### [ASSIGNMENT]
Only certain lines below are wanted: those starting at the line containing "theorem test_waitReady_T5 : after" and ending at the line containing "after (exec (.sendCommand 0xA9#8", both included, each retyped exactly.

Extracted records:
● ● ● ● ●

-- ==== Sys2Proof/Laws/Steps.lean ====
section
/-! SUPPORT. How the meanings of host calls and the turns of the agents come to a next state: one inversion lemma each. -/

namespace Sys2Proof.Machine

set_option Elab.async false

open Sys2Proof

/-- A host call either returns at once, or goes to the lock. -/
theorem hostCall_next {c : Call} {s t : State} (h : hostCall c s = .next t) :
    (∃ v, earlyReturn c (refreshInputs s).1 = some v ∧
        t = returnToHost v (enterOwn (checkPlace c) (refreshInputs s).2)) ∨
      (earlyReturn c (refreshInputs s).1 = none ∧ lockThen c (refreshInputs s).2 = .next t) := by
  unfold hostCall at h
  dsimp only at h
  generalize refreshInputs s = u at h ⊢
  cases he : earlyReturn c u.1 with
  | some v => rw [he] at h; left; exact ⟨v, rfl, by simpa using h.symm⟩
  | none => rw [he] at h; right; exact ⟨rfl, h⟩

/-- At the lock a call either waits, or has its body executed. -/
theorem lockThen_next {c : Call} {s t : State} (h : lockThen c s = .next t) :
    ((lockRace s).1 = false ∧ t = addWaiter ⟨s.me, c⟩ (lockRace s).2) ∨
      ((lockRace s).1 = true ∧ lockedBody c (takeLock c (lockRace s).2) = .next t) := by
  unfold lockThen at h
  dsimp only at h
  split at h
  · right; exact ⟨‹_›, h⟩
  · left; rename_i hr; exact ⟨by simpa using hr, by simpa using h.symm⟩

theorem lockRace_both (s : State) : bothStep s (lockRace s).2 := by
  unfold lockRace
  split
  · exact ⟨callStep.refl s, initStep.refl s, rfl⟩
  · split
    · exact .of ⟨rfl, sameWaiters rfl⟩ ⟨rfl, sameWaiters rfl⟩ ⟨rfl, rfl, id, id, id⟩ rfl
    · exact ⟨callStep.refl s, initStep.refl s, rfl⟩

theorem checkPlace_ne {c : Call} (hc : c ≠ .bareLock) : checkPlace c ≠ .idle := by
  cases c <;> simp [checkPlace] at *

/-- What granting the lock to a host call does. -/
theorem takeLock_call {c : Call} (hc : c ≠ .bareLock) (s : State) : callStep s (takeLock c s) := by
  unfold takeLock; rw [if_neg hc]
  exact (enter_io (checkPlace_ne hc) s).call.trans (grantLock_call _)
theorem takeLock_init {c : Call} (hc : c ≠ .bareLock) (s : State) : initStep s (takeLock c s) := by
  unfold takeLock; rw [if_neg hc]
  exact (enter_step (checkPlace_ne hc) s).init.trans (grantLock_init _)

/-- The lock after a grant belongs to the caller, at depth at least 1. -/
theorem grantLock_owner (s : State) : (grantLock s).lock.owner = some (grantLock s).me ∧ 1 ≤ (grantLock s).lock.depth := by
  simp only [grantLock_lock, grantLock_me, lockTaken]
  split
  · exact ⟨‹_›, by simp⟩
  · exact ⟨rfl, by simp⟩

/-- The same through `takeLock`, which changes the lock as `grantLock` does. -/
theorem takeLock_owner (c : Call) (s : State) :
    (takeLock c s).lock.owner = some (takeLock c s).me ∧ 1 ≤ (takeLock c s).lock.depth := grantLock_owner _

theorem takeLock_lock (c : Call) (s : State) : (takeLock c s).lock = lockTaken s := by
  unfold takeLock; split <;> rfl

/-- How a host call with the lock ends: it returns through the exit sequence, or never returns. For a data call the frame is
`callStep`; for `initialize` it is `initStep` and the card is settled. -/
def bodyEnds (c : Call) (s t : State) : Prop :=
  (∃ v u, t = returnToHost v u ∧ u.cs = .deasserted ∧ u.lock = lockReleased s ∧
      ((c ≠ .initCard ∧ callStep s u) ∨ (c = .initCard ∧ initStep s u ∧ cardSettled u))) ∨
    (∃ w u, t = { u with hung := some ⟨w, u.me, some c⟩ } ∧ lockHeld s u ∧ u.seq ≠ .idle ∧
      ((c ≠ .initCard ∧ callStep s u) ∨ (c = .initCard ∧ initStep s u ∧ u.card = s.card ∧
        u.status.notInitialized = s.status.notInitialized)))

theorem dataBody_next {c : Call} {s t : State} {x : Res HostReturn} (hn : c ≠ .initCard)
    (he : callEnds (raise .none s) x) (hx : x.callOutcome c = .next t) : bodyEnds c s t := by
  rcases Res.callOutcome_next hx with ⟨v, u, rfl, rfl⟩ | ⟨w, u, rfl, rfl⟩
  · exact .inl ⟨v, u, rfl, he.2.1, he.2.2, .inl ⟨hn, (raise_call .none s).trans he.1⟩⟩
  · exact .inr ⟨w, u, rfl, he.2.1, he.2.2, .inl ⟨hn, (raise_call .none s).trans he.1⟩⟩

theorem lockedBody_next {c : Call} {s t : State} (hc : c ≠ .bareLock) (hl : s.lock.owner = some s.me)
    (hd : 1 ≤ s.lock.depth) (h : lockedBody c s = .next t) : bodyEnds c s t := by
  cases c with
  | initCard =>
    have he := probeBody_ends (s := raise .none s) hl hd
    have hi : initStep s (raise .none s) := (raise_step _ s).body.init
    rcases Res.callOutcome_next (show (probeBody (raise .none s)).callOutcome .initCard = .next t from h) with
      ⟨v, u, hx, rfl⟩ | ⟨w, u, hx, rfl⟩
    · rw [hx] at he
      exact .inl ⟨v, u, rfl, he.2.1, he.2.2.1, .inr ⟨rfl, hi.trans he.1, he.2.2.2⟩⟩
    · rw [hx] at he
      exact .inr ⟨w, u, rfl, he.2.1, he.2.2.1, .inr ⟨rfl, hi.trans he.1, he.2.2.2⟩⟩
  | read b n k => exact dataBody_next (by simp) (readBody_ends (s := raise .none s) b n k hl hd) h
  | write b n k => exact dataBody_next (by simp) (writeBody_ends (s := raise .none s) b n k hl hd) h
  | ioctl k a b => exact dataBody_next (by simp) (ioctlBody_ends (s := raise .none s) k a b hl hd) h
  | bareLock => exact absurd rfl hc

/-! ### The host's stores (20_memory.md R64) -/

/-- A store of the host changes memory alone. -/
theorem hostStore_frame (a : Nat) (bs : List Byte) (s : State) : hostStore a bs s = { s with mem := (hostStore a bs s).mem } := by
  induction bs generalizing a s with
  | nil => rfl
  | cons b t ih => rw [hostStore, ih]; split <;> rfl

theorem hostStore_wf {s : State} (a : Nat) (bs : List Byte) (h : s.mem.wf = true) : (hostStore a bs s).mem.wf = true := by
  induction bs generalizing a s with
  | nil => exact h
  | cons b t ih =>
    refine ih _ ?_
    split
    · exact h
    · exact Memory.write_wf _ _ h

/-- What every byte reads as after a store of the host: the byte stored there, unless a call or a transfer owns it or it lies
outside the store. -/
theorem hostStore_read {s : State} (a : Nat) (bs : List Byte) (x : Nat) (h : s.mem.wf = true) :
    (hostStore a bs s).mem.read x =
      if a ≤ x ∧ bufferOwned s x = false then bs[x - a]?.getD (s.mem.read x) else s.mem.read x := by
  induction bs generalizing a s with
  | nil => simp [hostStore]
  | cons b t ih =>
    have hw : ∀ c, bufferOwned { s with mem := s.mem.write a b } c = bufferOwned s c := fun _ => rfl
    rw [hostStore]
    by_cases ho : bufferOwned s a = true
    · rw [if_pos ho, ih _ h]
      rcases Nat.lt_trichotomy x a with hx | rfl | hx
      · rw [if_neg (by omega), if_neg (by omega)]
      · rw [if_neg (by omega), if_neg (by simp [ho])]
      · obtain ⟨k, rfl⟩ : ∃ k, x = a + 1 + k := ⟨x - (a + 1), by omega⟩
        have e1 : a + 1 + k - (a + 1) = k := by omega
        have e2 : a + 1 + k - a = k + 1 := by omega
        simp [e1, e2, show a ≤ a + 1 + k by omega]
    · rw [if_neg ho, ih _ (Memory.write_wf _ _ h), hw, Memory.read_write h]
      rcases Nat.lt_trichotomy x a with hx | rfl | hx
      · rw [if_neg (by omega), if_neg (by omega), if_neg (by omega)]
      · rw [if_neg (by omega), if_pos rfl, if_pos ⟨Nat.le_refl _, by simpa using ho⟩]; simp
      · obtain ⟨k, rfl⟩ : ∃ k, x = a + 1 + k := ⟨x - (a + 1), by omega⟩
        have e1 : a + 1 + k - (a + 1) = k := by omega
        have e2 : a + 1 + k - a = k + 1 := by omega
        simp [e1, e2, show a ≤ a + 1 + k by omega, show a + 1 + k ≠ a by omega]

end Sys2Proof.Machine
end

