-- ==== Sys2Proof/Tests/Slice0.lean ====
section
/-! SUPPORT. The model's own tests. Expected values come from spec/95_test_vectors.md (ids T1 to P5) and from the encodings of
30_encoding.md written out by hand; then, for every statement with hypotheses, concrete values that meet them. -/

namespace Sys2Proof.Tests

set_option Elab.async false

open Sys2Proof Sys2Proof.Machine

/-! ### Helpers -/

/-- What `f` gives in the next state, if there is one. -/
def after {α : Type} (x : Host.Outcome State Fault Refusal) (f : State → α) : Option α :=
  match x with
  | .next t => some (f t)
  | _ => none

/-- The reset state with the bytes the card is going to return. -/
def fed (bytes : List Byte) : State := { State.reset with rx := ⟨bytes, 0xFF#8⟩ }

/-- A state after a successful probe, with the bytes the card is going to return. -/
def probed (c : Card) (bytes : List Byte) : State :=
  { fed bytes with card := c, status := ⟨false, false, false⟩, speedSel := .high }

/-- A card that answers on its second poll, like the reference card of 95_test_vectors.md section 3. -/
def reply (r : Byte) : Answer := ⟨0x5A#8, 0x5A#8, List.replicate 6 0x5A#8, [0xFF#8], r⟩

/-- A card that answers on the tenth poll. -/
def lateReply (r : Byte) : Answer := ⟨0x5A#8, 0x5A#8, List.replicate 6 0x5A#8, List.replicate 9 0xFF#8, r⟩

/-- The CSD of V1. -/
def csdV1 : List Byte :=
  [0x40#8, 0x0E#8, 0x00#8, 0x32#8, 0x5B#8, 0x59#8, 0x00#8, 0x00#8, 0x0F#8, 0xFF#8, 0x7F#8, 0x80#8, 0x0A#8, 0x40#8, 0x00#8, 0x01#8]

/-- The CSD of D-IO10: structure version 0, no erase support. -/
def csdPlain : List Byte :=
  [0x00#8, 0x00#8, 0x00#8, 0x00#8, 0x00#8, 0x59#8, 0x03#8, 0xFF#8, 0xC0#8, 0x03#8, 0xBF#8, 0x00#8, 0x00#8, 0x00#8, 0x00#8, 0x00#8]

/-- A data packet that the card sends. -/
def packet (payload : List Byte) : Packet := ⟨payload, 0xCC#8, 0xDD#8⟩

/-- What comes back during a written packet, with its data response. -/
def sink (response : Byte) : Sink := ⟨0x5A#8, List.replicate 512 0x5A#8, 0x5A#8, 0x5A#8, response⟩

/-- A sector with the first two and the last byte of P2's sector 1, zero in between. -/
def sectorP2 : List Byte := 0x01#8 :: 0x04#8 :: (List.replicate 509 0x00#8 ++ [0xFE#8])

/-- The bytes of one frame in one chip-select window, answered on the second poll. -/
def framed (b0 a b c d t : Byte) : List Byte := [0xFF#8, 0xFF#8, 0xFF#8, b0, a, b, c, d, t, 0xFF#8, 0xFF#8]

/-! ### WellFormed: an ill-formed term for each check, which the check refuses -/

theorem test_wellFormed_index : (Instr.sendCommand 0x40#8 0#32).wellFormed = false := by decide
theorem test_wellFormed_receive : (Instr.receiveDataBlock .csd 17#16).wellFormed = false := by decide
theorem test_wellFormed_transfer : (Instr.startTransfer .inp .csd 17#16).wellFormed = false := by decide
theorem test_wellFormed_code : (Instr.ioctlUnknown 3#8).wellFormed = false := by decide
theorem test_wellFormed_accepts : (Instr.receiveDataBlock .csd 16#16).wellFormed = true := by decide

/-! ### Decode: words written out from the spec's encodings (95_test_vectors.md F1 to F17, 30_encoding.md R102, R104, R112,
R116) -/

theorem test_decode_cmd0 : decode .frame [0x40#8, 0#8, 0#8, 0#8, 0#8, 0x95#8] = .ok (.cmd0 0#32, []) := by decide
theorem test_decode_cmd1 : decode .frame [0x41#8, 0#8, 0#8, 0#8, 0#8, 0x01#8] = .ok (.cmd1 0#32, []) := by decide
theorem test_decode_cmd8 : decode .frame [0x48#8, 0#8, 0#8, 0x01#8, 0xAA#8, 0x87#8] = .ok (.cmd8 0x1AA#32, []) := by decide
theorem test_decode_cmd9 : decode .frame [0x49#8, 0#8, 0#8, 0#8, 0#8, 0x01#8] = .ok (.cmd9 0#32, []) := by decide
theorem test_decode_cmd12 : decode .frame [0x4C#8, 0#8, 0#8, 0#8, 0#8, 0x01#8, 0xFF#8] = .ok (.cmd12 0#32, []) := by decide
theorem test_decode_acmd13 : decode .frame [0x4D#8, 0#8, 0#8, 0#8, 0#8, 0x01#8] = .ok (.acmd13 0#32, []) := by decide
theorem test_decode_cmd16 : decode .frame [0x50#8, 0#8, 0#8, 0x02#8, 0#8, 0x01#8] = .ok (.cmd16 0x200#32, []) := by decide
theorem test_decode_cmd17 :
    decode .frame [0x51#8, 0xFF#8, 0xFE#8, 0x12#8, 0x34#8, 0x01#8] = .ok (.cmd17 0xFFFE1234#32, []) := by decide
theorem test_decode_acmd23 : decode .frame [0x57#8, 0#8, 0#8, 0#8, 0x04#8, 0x01#8] = .ok (.acmd23 4#32, []) := by decide
theorem test_decode_cmd24 : decode .frame [0x58#8, 0#8, 0#8, 0#8, 0x05#8, 0x01#8] = .ok (.cmd24 5#32, []) := by decide
theorem test_decode_cmd25 : decode .frame [0x59#8, 0#8, 0#8, 0#8, 0x64#8, 0x01#8] = .ok (.cmd25 100#32, []) := by decide
theorem test_decode_cmd32 : decode .frame [0x60#8, 0#8, 0#8, 0#8, 0x08#8, 0x01#8] = .ok (.cmd32 8#32, []) := by decide
theorem test_decode_cmd33 : decode .frame [0x61#8, 0#8, 0#8, 0#8, 0x0F#8, 0x01#8] = .ok (.cmd33 15#32, []) := by decide
theorem test_decode_cmd38 : decode .frame [0x66#8, 0#8, 0#8, 0#8, 0#8, 0x01#8] = .ok (.cmd38 0#32, []) := by decide
theorem test_decode_acmd41 : decode .frame [0x69#8, 0x40#8, 0#8, 0#8, 0#8, 0x01#8] = .ok (.acmd41 0x40000000#32, []) := by
  decide
theorem test_decode_cmd55 : decode .frame [0x77#8, 0#8, 0#8, 0#8, 0#8, 0x01#8] = .ok (.cmd55 0#32, []) := by decide
theorem test_decode_cmd58 : decode .frame [0x7A#8, 0#8, 0#8, 0#8, 0#8, 0x01#8] = .ok (.cmd58 0#32, []) := by decide
theorem test_decode_trailer : decode .frame [0x40#8, 0#8, 0#8, 0#8, 0#8, 0x01#8] = .error .badTrailer := by decide
theorem test_decode_reserved : decode .frame [0x42#8, 0#8, 0#8, 0#8, 0#8, 0x01#8] = .error .unknownIndex := by decide
theorem test_decode_tokens : decode .token [0b11111110#8] = .ok (.tokenSingle, [])
    ∧ decode .token [0b11111100#8] = .ok (.tokenMulti, []) ∧ decode .token [0b11111101#8] = .ok (.tokenStop, [])
    ∧ decode .tokenPoll [0b11111110#8] = .ok (.dataStart, []) := by decide
theorem test_decode_fillers : decode .filler [0xFF#8] = .ok (.dummy, []) ∧ decode .crcField [0xFF#8] = .ok (.crcPlaceholder, [])
    ∧ decode .readyPoll [0xFF#8] = .ok (.ready, []) ∧ decode .readyPoll [0x00#8] = .error .busy := by decide
theorem test_decode_responses : decode .responsePoll [0b00000101#8] = .ok (.r1 0b0000101#7, [])
    ∧ decode .responsePoll [0b10000101#8] = .ok (.noResponse 0b0000101#7, [])
    ∧ decode .dataResponse [0b11100101#8] = .ok (.dataResponseAccepted 0b111#3, [])
    ∧ decode .dataResponse [0x0B#8] = .error .notAccepted := by decide
theorem test_decode_host : decode .host [0#8] = .ok (.initCard, []) ∧ decode .host [1#8] = .ok (.status, [])
    ∧ decode .host [2#8, 0#8, 0#8, 0x10#8, 0#8, 0#8, 0#8, 0#8, 1#8, 0#8, 0#8, 0#8, 2#8] = .ok (.read 0x1000#32 1#32 2#32, [])
    ∧ decode .host [3#8, 0#8, 0#8, 0x10#8, 0#8, 0#8, 0#8, 0#8, 5#8, 0#8, 0#8, 0#8, 1#8] = .ok (.write 0x1000#32 5#32 1#32, []) := by
  decide
theorem test_decode_ioctls : decode .host [4#8, 0#8] = .ok (.ioctlSync, [])
  ∧ decode .host [4#8, 1#8] = .ok (.ioctlGetSectorCount, [])
    ∧ decode .host [4#8, 3#8] = .ok (.ioctlGetBlockSize, []) ∧ decode .host [4#8, 2#8] = .ok (.ioctlUnknown 2#8, [])
    ∧ decode .host [4#8, 4#8, 0#8, 0#8, 0#8, 8#8, 0#8, 0#8, 0#8, 15#8] = .ok (.ioctlEraseSector 8#32 15#32, [])
    ∧ decode .ioctlEntry [4#8, 4#8, 0#8, 0#8, 0#8, 8#8, 0#8, 0#8, 0#8, 15#8] = .ok (.ioctl 4#8 8#32 15#32, []) := by decide
theorem test_decode_primitives : decode .primitive [0#8, 0xA5#8] = .ok (.xchg 0xA5#8, [])
  ∧ decode .primitive [1#8] = .ok (.select, [])
    ∧ decode .primitive [2#8] = .ok (.deselect, []) ∧ decode .primitive [3#8, 0#8, 0#8, 0#8, 100#8] = .ok (.waitReady 100#32, [])
    ∧ decode .primitive [4#8, 0xA9#8, 0x40#8, 0#8, 0#8, 0#8] = .ok (.sendCommand 0xA9#8 0x40000000#32, [])
    ∧ decode .primitive [5#8, 0#8, 0#8, 0#8, 0#8, 0#8, 0#8, 2#8, 0#8, 0xFC#8] = .ok (.sendDataBlock 512#64 0xFC#8, []) := by
  decide
theorem test_decode_primitives_guard : decode .primitive [6#8, 1#8, 0#8, 16#8] = .ok (.receiveDataBlock .csd 16#16, [])
    ∧ decode .primitive [7#8] = .ok (.lock, []) ∧ decode .primitive [8#8] = .ok (.unlock, [])
    ∧ decode .primitive [9#8, 1#8, 1#8, 0#8, 16#8] = .ok (.startTransfer .inp .csd 16#16, [])
    ∧ decode .primitive [10#8] = .ok (.waitForTransfer, []) ∧ decode .primitive [11#8] = .ok (.refreshInputs, []) := by decide

/-! ### One step: primitives (T1 to T21) -/

theorem test_xchg : after (exec (.xchg 0xFF#8) (fed [0x01#8])) (fun t => (t.ret, t.sent)) = some (.byte 0x01#8, [0xFF#8]) := by decide
theorem test_deselect_T1 :
    after (exec .deselect { fed [0x5A#8] with cs := .asserted }) (fun t => (t.cs, t.events)) =
      some (.deasserted, [.xchg 0xFF#8 0x5A#8, .cs .deasserted]) := by decide
theorem test_select_T3 :
    after (exec .select (fed [0x5A#8, 0#8, 0#8, 0xFF#8])) (fun t => (t.ret, t.cs, t.sent.length)) =
      some (.bool true, .asserted, 4) := by decide +kernel
theorem test_waitReady_T5 : after (exec (.waitReady 0#32) (fed [0xFF#8])) (fun t => (t.ret, t.sent)) =
    some (.bool true, [0xFF#8]) := by decide
theorem test_waitReady_T6 : after (exec (.waitReady 0#32) (fed [0x00#8])) (fun t => (t.ret, t.cause, t.sent)) =
    some (.bool false, .timeout .waitReady, [0xFF#8]) := by decide
theorem test_sendCommand_T9 :
    after (exec (.sendCommand 0x11#8 0x200#32)
      (fed ([0x5A#8, 0x5A#8, 0xFF#8] ++ List.replicate 6 0x5A#8 ++ List.replicate 9 0xFF#8 ++ [0x80#8, 0x00#8])))
      (fun t => (t.ret, t.sent.length, t.rx.next)) = some (.byte 0x80#8, 19, [0x00#8]) := by decide +kernel
theorem test_sendCommand_T12 :
    after (exec (.sendCommand 0xA9#8 0#32) (fed (reply 0x05#8).bytes)) (fun t => (t.ret, t.sent)) =
      some (.byte 0x05#8, framed 0x77#8 0#8 0#8 0#8 0#8 0x01#8) := by decide +kernel
theorem test_sendDataBlock_T14 :
    after (exec (.sendDataBlock 0#64 0xFE#8)
      { fed (0x00#8 :: (sink 0xE5#8).bytes) with cs := .asserted, mem := [(2, 7#8)] })
      (fun t => (t.ret, t.cs, t.sent.length, (t.sent.drop 2).take 4, t.sent.drop 515)) =
      some (.bool true, .asserted, 518, [0xFE#8, 0#8, 0#8, 7#8], [0xFF#8, 0xFF#8, 0xFF#8]) := by decide +kernel
theorem test_sendDataBlock_T17 :
    after (exec (.sendDataBlock 0#64 0xFD#8) (fed [0x00#8, 0xFF#8, 0x5A#8])) (fun t => (t.ret, t.sent)) =
      some (.bool true, [0xFF#8, 0xFF#8, 0xFD#8]) := by decide +kernel
theorem test_receiveDataBlock_T18 :
    after (exec (.receiveDataBlock .csd 16#16) (fed (0xFF#8 :: 0xFF#8 :: (packet csdV1).bytes)))
      (fun t => (t.ret, t.csd.toList, t.sent.length)) = some (.bool true, csdV1, 21) := by decide +kernel
theorem test_receiveDataBlock_T19 :
    after (exec (.receiveDataBlock (.buffer 0#64) 512#16) (fed [0xFF#8, 0x09#8]))
      (fun t => (t.ret, t.cause, t.mem, t.sent.length)) = some (.bool false, .diskError .wrongToken, [], 2) := by decide +kernel
theorem test_lock_nested :
    after (exec .lock { State.reset with lock := ⟨some 0, 1⟩ }) (fun t => t.lock) = some ⟨some 0, 2⟩ := by decide
theorem test_unlock_last :
    after (exec .unlock { State.reset with lock := ⟨some 0, 1⟩ }) (fun t => t.lock) = some ⟨none, 0⟩ := by decide
theorem test_startTransfer :
    after (exec (.startTransfer .out (.buffer 3#64) 512#16) State.reset) (fun t => (t.pending, t.engine, t.sent)) =
      some (⟨true, false⟩, some ⟨.out, .buffer 3, 512, false⟩, []) := by decide
theorem test_waitForTransfer_in :
    after (exec .waitForTransfer
      { fed [1#8, 2#8] with pending := ⟨true, false⟩, engine := some ⟨.inp, .buffer 4, 2, false⟩, bufBase := 16 })
      (fun t => (t.mem, t.pending, t.sent)) = some ([(20, 1#8), (21, 2#8)], ⟨false, false⟩, [0xFF#8, 0xFF#8]) := by decide
/-- A whole `status()` call of a thread: the call, its two readings, its return. -/
def wholeStatus (thread : Nat) : List OtherMove := [.call thread none, .go thread, .go thread, .go thread]

theorem test_status_inside_operation :
    after (exec (.xchg 0x37#8) { State.reset with lock := ⟨some 0, 1⟩, cd := ⟨[], false⟩, others := [wholeStatus 7] })
      (fun t => (t.hostOut, t.sent, t.lock, t.others)) = some (.drive ⟨true, true, false⟩, [0x37#8], ⟨some 0, 1⟩, []) := by decide
theorem test_early_check_inside_operation :
    after (exec (.xchg 0x37#8)
      { State.reset with lock := ⟨some 0, 1⟩, others := [[.call 7 (some (.read 0#32 0#32 1#32)), .call 8 (some .initCard), .go 7, .go 8,
        .go 7, .go 8, .go 8, .go 7]] })
      (fun t => (t.hostOut, t.waiters.map (fun w => w.thread), t.sent)) = some (.result .notReady, [8], [0x37#8]) := by decide
theorem test_call_split_by_events :
    after (exec .deselect { State.reset with others := [[.call 7 none, .go 7], [.go 7, .go 7]] }) (fun t => (t.events, t.early)) =
      some ([.xchg 0xFF#8 0xFF#8, .ret 7 (.drive ⟨true, false, false⟩), .writeProtect false, .cs .deasserted, .cardDetect true], [])
    := by decide
/-- Between the exit byte of a probe that failed and the store of NotInitialized `status()` still returns the old bit. -/
theorem test_status_before_NotInitialized :
    (fun t : State => (t.hostOut, t.status.notInitialized))
      (recordCard Card.none { State.reset with status := ⟨false, false, false⟩, others := [[], [], wholeStatus 7] }) =
      (.drive ⟨false, false, false⟩, true) := by decide
theorem test_early_part_without_instruction :
    after (step { State.reset with turns := ⟨[.threads], .sequencer⟩, others := [[.call 7 none, .go 7]], cd := ⟨[], false⟩ })
      (fun t => (t.status.noDisk, t.early)) = some (true, [⟨7, none, some true, none⟩]) := by decide
theorem test_host_store :
    after (step { State.reset with turns := ⟨[.host 5 [1#8, 2#8]], .sequencer⟩ }) (fun t => t.mem) = some [(5, 1#8), (6, 2#8)] := by
  decide
/-- Of three bytes the one in the buffer of a waiting call stays as it is (20_memory.md R64). -/
theorem test_host_store_in_buffer :
    after (step { State.reset with
        turns := ⟨[.host 511 [1#8, 2#8, 3#8]], .sequencer⟩, waiters := [⟨7, .write 0#32 0#32 1#32⟩] }) (fun t => t.mem) =
      some [(512, 2#8), (513, 3#8)] := by decide
/-- So do the bytes of a transfer that runs (45_guard_status.md R295) and of an operation that never ends. -/
theorem test_host_store_in_transfer :
    after (step { State.reset with
        turns := ⟨[.host 9 [1#8, 2#8, 3#8, 4#8]], .sequencer⟩, bufBase := 4, engine := some ⟨.out, .buffer 6, 2, false⟩ })
      (fun t => t.mem) = some [(9, 1#8), (12, 4#8)] := by decide
theorem test_host_store_while_hung :
    after (step { State.reset with
        turns := ⟨[.host 511 [1#8, 2#8]], .sequencer⟩, hung := some ⟨.waitReady, 3, some (.read 0#32 5#32 1#32)⟩ })
      (fun t => t.mem) = some [(512, 2#8)] := by decide
theorem test_refreshInputs :
    after (exec .refreshInputs { State.reset with cd := ⟨[], false⟩, wp := ⟨[], true⟩ }) (fun t => t.status) =
      some ⟨true, true, true⟩ := by decide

● ● ● ● ●

### [COMPLETED TASK]
theorem test_waitReady_T5 : after (exec (.waitReady 0#32) (fed [0xFF#8])) (fun t => (t.ret, t.sent)) =
    some (.bool true, [0xFF#8]) := by decide
theorem test_waitReady_T6 : after (exec (.waitReady 0#32) (fed [0x00#8])) (fun t => (t.ret, t.cause, t.sent)) =
    some (.bool false, .timeout .waitReady, [0xFF#8]) := by decide
theorem test_sendCommand_T9 :
    after (exec (.sendCommand 0x11#8 0x200#32)
      (fed ([0x5A#8, 0x5A#8, 0xFF#8] ++ List.replicate 6 0x5A#8 ++ List.replicate 9 0xFF#8 ++ [0x80#8, 0x00#8])))
      (fun t => (t.ret, t.sent.length, t.rx.next)) = some (.byte 0x80#8, 19, [0x00#8]) := by decide +kernel
theorem test_sendCommand_T12 :
    after (exec (.sendCommand 0xA9#8 0#32) (fed (reply 0x05#8).bytes)) (fun t => (t.ret, t.sent)) =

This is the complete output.